Single by Swing Out Sister

from the album It's Better to Travel
- B-side: "Another Lost Weekend"
- Released: 6 April 1987 (UK) December 1987 (US)
- Recorded: 1986
- Genre: Sophisti-pop
- Label: Mercury Records
- Songwriters: Andy Connell Corinne Drewery Martin Jackson
- Producer: Paul Staveley O'Duffy

Swing Out Sister singles chronology
| "Surrender" (1987) | "Twilight World" (1987) | "Fooled by a Smile" (1987) |

= Twilight World =

"Twilight World" is a song by the British pop act Swing Out Sister.
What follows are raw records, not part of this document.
/-! ### Responses and errors (`30_encoding.md`, `60_exceptions.md`) -/

/-- R108, with the codes of R242: an accepted word gets exactly one response word; bit 31 tells an
error, whose word is one of three; a value fits in 30 bits. The words that answering and raising an error
give. -/
def Obligations.OneResponsePerCommand : Prop :=
  (∀ (s : State) (w : Word) (rest : List HostEvent), Accepts s w rest →
    ∃ (t : State) (r : Word), step s = .next t ∧ t.commands = rest ∧
      t.responses = s.responses ++ [r] ∧
      (r = 0x80000001 ∨ r = 0x80000002 ∨ r = 0x80000003 ∨ r.toNat < 2 ^ 30)) ∧
  (∀ (v : Payload) (s : State),
    respond v s = { s with responses := s.responses ++ [BitVec.ofNat 32 v.toNat] }) ∧
  (∀ (e : CommandError) (s : State),
    raise e s = { s with
      responses := s.responses ++ [BitVec.ofNat 32 (0x80000000 + (errorCode e).toNat)] })

/-- R241: a command that raises an error changes nothing of the block, and the block is ready for the
next command. -/
def Obligations.ErrorsChangeNothing : Prop :=
  ∀ (s t : State) (w r : Word) (rest : List HostEvent), Accepts s w rest → step s = .next t →
    t.responses = s.responses ++ [r] → r.getLsbD 31 = true →
    t = answered s rest r ∧ (∃ e : CommandError, r = 0x80000000 + (errorCode e).setWidth 32) ∧
      t.state ≠ .stepping

/-- R71 and R121: NOP, RDC, NCNT and RDREG change nothing but the responses, a read repeated gives the
same response, and a repeated SETC or CLR leaves the block as the first left it. -/
def Obligations.ReadsHaveNoSideEffect : Prop :=
  (∀ (i : Instr) (s : State), i.mnemonic ∈ ["NOP", "RDC", "NCNT", "RDREG"] →
    ∃ r, exec i s = .next { s with responses := s.responses ++ [r] } ∧
      execAll [i, i] s = .next { s with responses := s.responses ++ [r, r] }) ∧
  (∀ (i : Instr) (s t u : State), i.mnemonic ∈ ["CLR", "SETC"] → exec i s = .next t →
    exec i t = .next u → u = { t with responses := u.responses })

/-- R29 to R31 and R37, one sentence of each: only RUN writes GEN, SCORE, HCNT and HIST. -/
def Obligations.OnlyRunWritesResults : Prop :=
  ∀ (i : Instr) (s t : State), i ≠ .run → exec i s = .next t →
    t.gen = s.gen ∧ t.score = s.score ∧ t.hcnt = s.hcnt ∧ t.hist = s.hist

/-! ### Grid access (`40_grid_access.md`) -/

/-- R121, NOP. -/
def Obligations.NopCommand : Prop :=
  (∀ s : State, exec .nop s = .next { s with responses := s.responses ++ [0x00000000] }) ∧
  (∀ (s : State) (w : Word) (rest : List HostEvent), Accepts s w rest → w.toNat / 2 ^ 28 = 0 →
    step s = .next (answered s rest (if w.toNat % 2 ^ 28 = 0 then 0x00000000 else 0x80000001)))

/-- R122, CLR. -/
def Obligations.ClrCommand : Prop :=
  (∀ s : State, ∃ t, exec .clr s = .next t ∧
    (∀ r c, r < 40 → c < 60 → t.grid.cell r c = false) ∧
    t = { s with
          grid := Grid.dead, state := .seeded, cause := .none
          responses := s.responses ++ [0x00000000] }) ∧
  (∀ (s : State) (w : Word) (rest : List HostEvent), Accepts s w rest → w.toNat / 2 ^ 28 = 1 →
    step s = if w.toNat % 2 ^ 28 = 0 then exec .clr { s with commands := rest }
      else .next (answered s rest 0x80000001))

/-- R123, SETC: the write of one cell and its frame, the two errors, and the order of two writes. -/
def Obligations.SetcCommand : Prop :=
  (∀ (s : State) (row col : CellField) (v : Bool), row.toNat < 40 → col.toNat < 60 →
    ∃ t, exec (.setc row col v) s = .next t ∧
      (∀ y x, y < 40 → x < 60 →
        t.grid.cell y x = if y = row.toNat ∧ x = col.toNat then v else s.grid.cell y x) ∧
      t = { s with
            grid := t.grid, state := .seeded, cause := .none
            responses := s.responses ++ [0x00000000] }) ∧
  (∀ (s : State) (row col : CellField) (v : Bool), 40 ≤ row.toNat ∨ 60 ≤ col.toNat →
    exec (.setc row col v) s = .next { s with responses := s.responses ++ [0x80000002] }) ∧
  (∀ (s : State) (w : Word) (rest : List HostEvent), Accepts s w rest → w.toNat / 2 ^ 28 = 2 →
    step s = if w.toNat / 2 % 2 ^ 15 = 0 then
        exec (.setc (BitVec.ofNat 6 (w.toNat / 2 ^ 22)) (BitVec.ofNat 6 (w.toNat / 2 ^ 16))
          (w.toNat % 2 == 1)) { s with commands := rest }
      else .next (answered s rest 0x80000001)) ∧
  (∀ (s : State) (r c y x : CellField) (v u : Bool), r.toNat < 40 → c.toNat < 60 →
    y.toNat < 40 → x.toNat < 60 → ¬ (r = y ∧ c = x) →
    execAll [.setc r c v, .setc y x u] s = execAll [.setc y x u, .setc r c v] s) ∧
  (∀ (s : State) (r c : CellField) (v u : Bool), r.toNat < 40 → c.toNat < 60 →
    ∃ t t', execAll [.setc r c v, .setc r c u] s = .next t ∧ exec (.setc r c u) s = .next t' ∧
      t.grid = t'.grid)

/-- R124, RDC. -/
def Obligations.RdcCommand : Prop :=
  (∀ (s : State) (row col : CellField), row.toNat < 40 → col.toNat < 60 →
    exec (.rdc row col) s = .next { s with
      responses := s.responses ++
        [if s.grid.cell row.toNat col.toNat then 0x00000001 else 0x00000000] }) ∧
  (∀ (s : State) (row col : CellField), 40 ≤ row.toNat ∨ 60 ≤ col.toNat →
    exec (.rdc row col) s = .next { s with responses := s.responses ++ [0x80000002] }) ∧
  (∀ (row col : CellField), row.toNat < 40 → col.toNat < 60 →
    exec (.rdc row col) State.reset = .next { State.reset with responses := [0x00000000] }) ∧
  (∀ (s : State) (w : Word) (rest : List HostEvent), Accepts s w rest → w.toNat / 2 ^ 28 = 3 →
    step s = if w.toNat % 2 ^ 16 = 0 then
        exec (.rdc (BitVec.ofNat 6 (w.toNat / 2 ^ 22)) (BitVec.ofNat 6 (w.toNat / 2 ^ 16)))
          { s with commands := rest }
      else .next (answered s rest 0x80000001))

/-- R125, RDREG, with the values of R32 to R34 and R41. -/
def Obligations.RdregCommand : Prop :=
  (∀ s : State,
    exec (.rdreg 0) s = .next { s with responses := s.responses ++ [0x07E8283C] } ∧
    exec (.rdreg 1) s = .next { s with
      responses := s.responses ++
        [BitVec.ofNat 32 ((causeCode s.cause).toNat * 4 + (stateCode s.state).toNat)] } ∧
    exec (.rdreg 2) s = .next { s with responses := s.responses ++ [BitVec.ofNat 32 s.gen.toNat] } ∧
    exec (.rdreg 3) s = .next { s with
      responses := s.responses ++ [BitVec.ofNat 32 s.score.toNat] } ∧
    exec (.rdreg 4) s = .next { s with responses := s.responses ++ [BitVec.ofNat 32 s.hcnt.toNat] } ∧
    exec (.rdreg 5) s = .next { s with responses := s.responses ++ [BitVec.ofNat 32 s.grid.pop] }) ∧
  (∀ (s : State) (reg : RegField), 6 ≤ reg.toNat →
    exec (.rdreg reg) s = .next { s with responses := s.responses ++ [0x80000003] }) ∧
  (∀ (s : State) (w : Word) (rest : List HostEvent), Accepts s w rest → w.toNat / 2 ^ 28 = 7 →
    step s = if w.toNat % 2 ^ 24 = 0 then
        exec (.rdreg (BitVec.ofNat 4 (w.toNat / 2 ^ 24))) { s with commands := rest }
      else .next (answered s rest 0x80000001))

/-- R126: CLR, SETC and STEP that raise no error make STATE SEEDED and CAUSE NONE and leave GEN,
SCORE, HCNT and HIST, whatever STATE was and whether or not a cell changes. -/
def Obligations.GridWritesMarkSeeded : Prop :=
  ∀ (i : Instr) (s : State), i.mnemonic ∈ ["CLR", "SETC", "STEP"] → i.wellFormed = true →
    ∃ t, exec i s = .next t ∧ t.state = .seeded ∧ t.cause = .none ∧
      t.gen = s.gen ∧ t.score = s.score ∧ t.hcnt = s.hcnt ∧ t.hist = s.hist

/-! ### The automaton (`41_neighbor_step.md`) -/

/-- R142: the neighbour count is the number of alive cells among the cells of the grid, other than
the cell itself, whose row and column differ from its own by at most one; a position outside the
grid is read as 0. -/
def Obligations.NeighbourCountIsMoore : Prop :=
  (∀ (g : Grid) (r c : Nat), r < 40 → c < 60 →
    g.nCount r c =
      ((Finset.range 40 ×ˢ Finset.range 60).filter fun p : Nat × Nat =>
        g.cell p.1 p.2 = true ∧ p ≠ (r, c) ∧
        p.1 ≤ r + 1 ∧ r ≤ p.1 + 1 ∧ p.2 ≤ c + 1 ∧ c ≤ p.2 + 1).card) ∧
  (∀ (g : Grid) (y x : Int),
    g.cellAt y x = if 0 ≤ y ∧ y < 40 ∧ 0 ≤ x ∧ x < 60 then g.cell y.toNat x.toNat else false) ∧
  (∀ (g : Grid) (r c : Nat),
    g.nCount r c =
      (g.cellAt (r - 1) (c - 1)).toNat + (g.cellAt (r - 1) c).toNat
        + (g.cellAt (r - 1) (c + 1)).toNat + (g.cellAt r (c - 1)).toNat
        + (g.cellAt r (c + 1)).toNat + (g.cellAt (r + 1) (c - 1)).toNat
        + (g.cellAt (r + 1) c).toNat + (g.cellAt (r + 1) (c + 1)).toNat)

/-- R143: the largest count of a cell by where it lies, and that the grid of 2400 alive cells has it. -/
def Obligations.LargestNeighbourCount : Prop :=
  ∀ r c : Nat, r < 40 → c < 60 →
    let edgeRow := r = 0 ∨ r = 39
    let edgeCol := c = 0 ∨ c = 59
    let largest := if edgeRow ∧ edgeCol then 3 else if edgeRow ∨ edgeCol then 5 else 8
    (∀ g : Grid, g.nCount r c ≤ largest) ∧ (Grid.ofFn fun _ _ => true).nCount r c = largest

/-- R144: the positions counted for the corners and the edges, written out. -/
def Obligations.EdgePositions : Prop :=
  ∀ g : Grid,
    let n := fun y x => (g.cell y x).toNat
    g.nCount 0 0 = n 0 1 + n 1 0 + n 1 1 ∧
    g.nCount 0 59 = n 0 58 + n 1 58 + n 1 59 ∧
    g.nCount 39 0 = n 38 0 + n 38 1 + n 39 1 ∧
    g.nCount 39 59 = n 38 58 + n 38 59 + n 39 58 ∧
    (∀ c, 1 ≤ c → c ≤ 58 →
      g.nCount 0 c = n 0 (c - 1) + n 0 (c + 1) + n 1 (c - 1) + n 1 c + n 1 (c + 1) ∧
      g.nCount 39 c = n 38 (c - 1) + n 38 c + n 38 (c + 1) + n 39 (c - 1) + n 39 (c + 1)) ∧
    (∀ r, 1 ≤ r → r ≤ 38 →
      g.nCount r 0 = n (r - 1) 0 + n (r - 1) 1 + n r 1 + n (r + 1) 0 + n (r + 1) 1 ∧
      g.nCount r 59 = n (r - 1) 58 + n (r - 1) 59 + n r 58 + n (r + 1) 58 + n (r + 1) 59)

/-- R145 and the Boolean form of R146: the transition rule. -/
def Obligations.TransitionRule : Prop :=
  ∀ (a : Bool) (n : Fin 9),
    rule a n.val = (if n.val = 3 then true else if a = true ∧ n.val = 2 then true else false) ∧
    rule a n.val =
      (!n.val.testBit 3 && !n.val.testBit 2 && n.val.testBit 1 && (n.val.testBit 0 || a))

/-- R147 and R148: every cell of the next grid is the rule on the old grid, and it depends on no old
cell but the nine around it. -/
def Obligations.NextGridIsSimultaneous : Prop :=
  (∀ (g : Grid) (r c : Nat), r < 40 → c < 60 →
    g.next.cell r c = rule (g.cell r c) (g.nCount r c)) ∧
  (∀ (g h : Grid) (r c : Nat), r < 40 → c < 60 →
    (∀ y x, y < 40 → x < 60 → y ≤ r + 1 → r ≤ y + 1 → x ≤ c + 1 → c ≤ x + 1 →
      g.cell y x = h.cell y x) →
    g.next.cell r c = h.next.cell r c)

/-- R149: the dead grid is fixed, a single cell dies, and a 2 by 2 block anywhere is a still life. -/
def Obligations.StepFacts : Prop :=
  Grid.dead.next = Grid.dead ∧
  (∀ r c, r < 40 → c < 60 →
    (Grid.ofFn fun y x => decide (y = r ∧ x = c)).next = Grid.dead) ∧
  (∀ r c, r < 39 → c < 59 →
    (Grid.ofFn fun y x => decide ((y = r ∨ y = r + 1) ∧ (x = c ∨ x = c + 1))).next
      = Grid.ofFn fun y x => decide ((y = r ∨ y = r + 1) ∧ (x = c ∨ x = c + 1)))

/-- R150 and R151: the population counts the alive cells, is at most 2400, and is 0 exactly for the
dead grid. -/
def Obligations.PopulationCountsCells : Prop :=
  ∀ g : Grid,
    g.pop = ((Finset.range 40 ×ˢ Finset.range 60).filter fun p : Nat × Nat =>
      g.cell p.1 p.2 = true).card ∧
    g.pop ≤ 2400 ∧ (g.pop = 0 ↔ g = Grid.dead) ∧ (g.extinct = true ↔ g = Grid.dead)

/-- R14 and R66: grids are equal when their cells are, and `Flat` is one-to-one and onto. -/
def Obligations.FlatIsOneToOne : Prop :=
  (∀ (g : Grid) (r c : Nat), r < 40 → c < 60 → g.flat.getLsbD (60 * r + c) = g.cell r c) ∧
  (∀ g h : Grid, g = h ↔ ∀ r c, r < 40 → c < 60 → g.cell r c = h.cell r c) ∧
  (∀ g h : Grid, g = h ↔ g.flat = h.flat) ∧ (∀ v : BitVec 2400, ∃ g : Grid, g.flat = v)

/-- R21 and R67: bit `c` of ROW[r] is the cell in column `c`, and the row is its slice of `Flat`. -/
def Obligations.RowRegisters : Prop :=
  ∀ (g : Grid) (r : Nat), r < 40 →
    (∀ c, c < 60 → (g.row r).getLsbD c = g.cell r c) ∧ g.flat.extractLsb' (60 * r) 60 = g.row r

/-- R155, NCNT. -/
def Obligations.NcntCommand : Prop :=
  (∀ (s : State) (row col : CellField), row.toNat < 40 → col.toNat < 60 →
    s.grid.nCount row.toNat col.toNat ≤
      (if (row.toNat = 0 ∨ row.toNat = 39) ∧ (col.toNat = 0 ∨ col.toNat = 59) then 3
      else if row.toNat = 0 ∨ row.toNat = 39 ∨ col.toNat = 0 ∨ col.toNat = 59 then 5 else 8) ∧
    exec (.ncnt row col) s = .next { s with
      responses := s.responses ++ [BitVec.ofNat 32 (s.grid.nCount row.toNat col.toNat)] }) ∧
  (∀ (s : State) (row col : CellField), 40 ≤ row.toNat ∨ 60 ≤ col.toNat →
    exec (.ncnt row col) s = .next { s with responses := s.responses ++ [0x80000002] }) ∧
  (∀ (s : State) (w : Word) (rest : List HostEvent), Accepts s w rest → w.toNat / 2 ^ 28 = 4 →
    step s = if w.toNat % 2 ^ 16 = 0 then
        exec (.ncnt (BitVec.ofNat 6 (w.toNat / 2 ^ 22)) (BitVec.ofNat 6 (w.toNat / 2 ^ 16)))
          { s with commands := rest }
      else .next (answered s rest 0x80000001))

/-- R157, STEP. -/
def Obligations.StepCommand : Prop :=
  (∀ s : State, ∃ t, exec .step s = .next t ∧
    (∀ r c, r < 40 → c < 60 →
      t.grid.cell r c =
        (if s.grid.nCount r c = 3 then true
        else if s.grid.cell r c = true ∧ s.grid.nCount r c = 2 then true else false)) ∧
    t = { s with
          grid := t.grid, state := .seeded, cause := .none
          responses := s.responses ++ [0x00000000] }) ∧
  (∀ (s : State) (w : Word) (rest : List HostEvent), Accepts s w rest → w.toNat / 2 ^ 28 = 5 →
    step s = if w.toNat % 2 ^ 28 = 0 then exec .step { s with commands := rest }
      else .next (answered s rest 0x80000001))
The song is included on their debut album, It's Better to Travel. It was written by the members of the group at that time, Andy Connell, Corinne Drewery and Martin Jackson.

The song was released as a single in the UK on 6 April 1987, and it peaked at #32 on the UK Singles Chart in May of that year. "Twilight World" was the second release from It's Better to Travel in the U.S., following "Breakout", and it first appeared on the Billboard Hot Dance Club Play chart in December 1987. It became the group's highest charting hit on that survey, reaching #9 in early 1988. The song also made the top 40 on the Billboard Hot 100 chart, peaking at #31 during February 1988.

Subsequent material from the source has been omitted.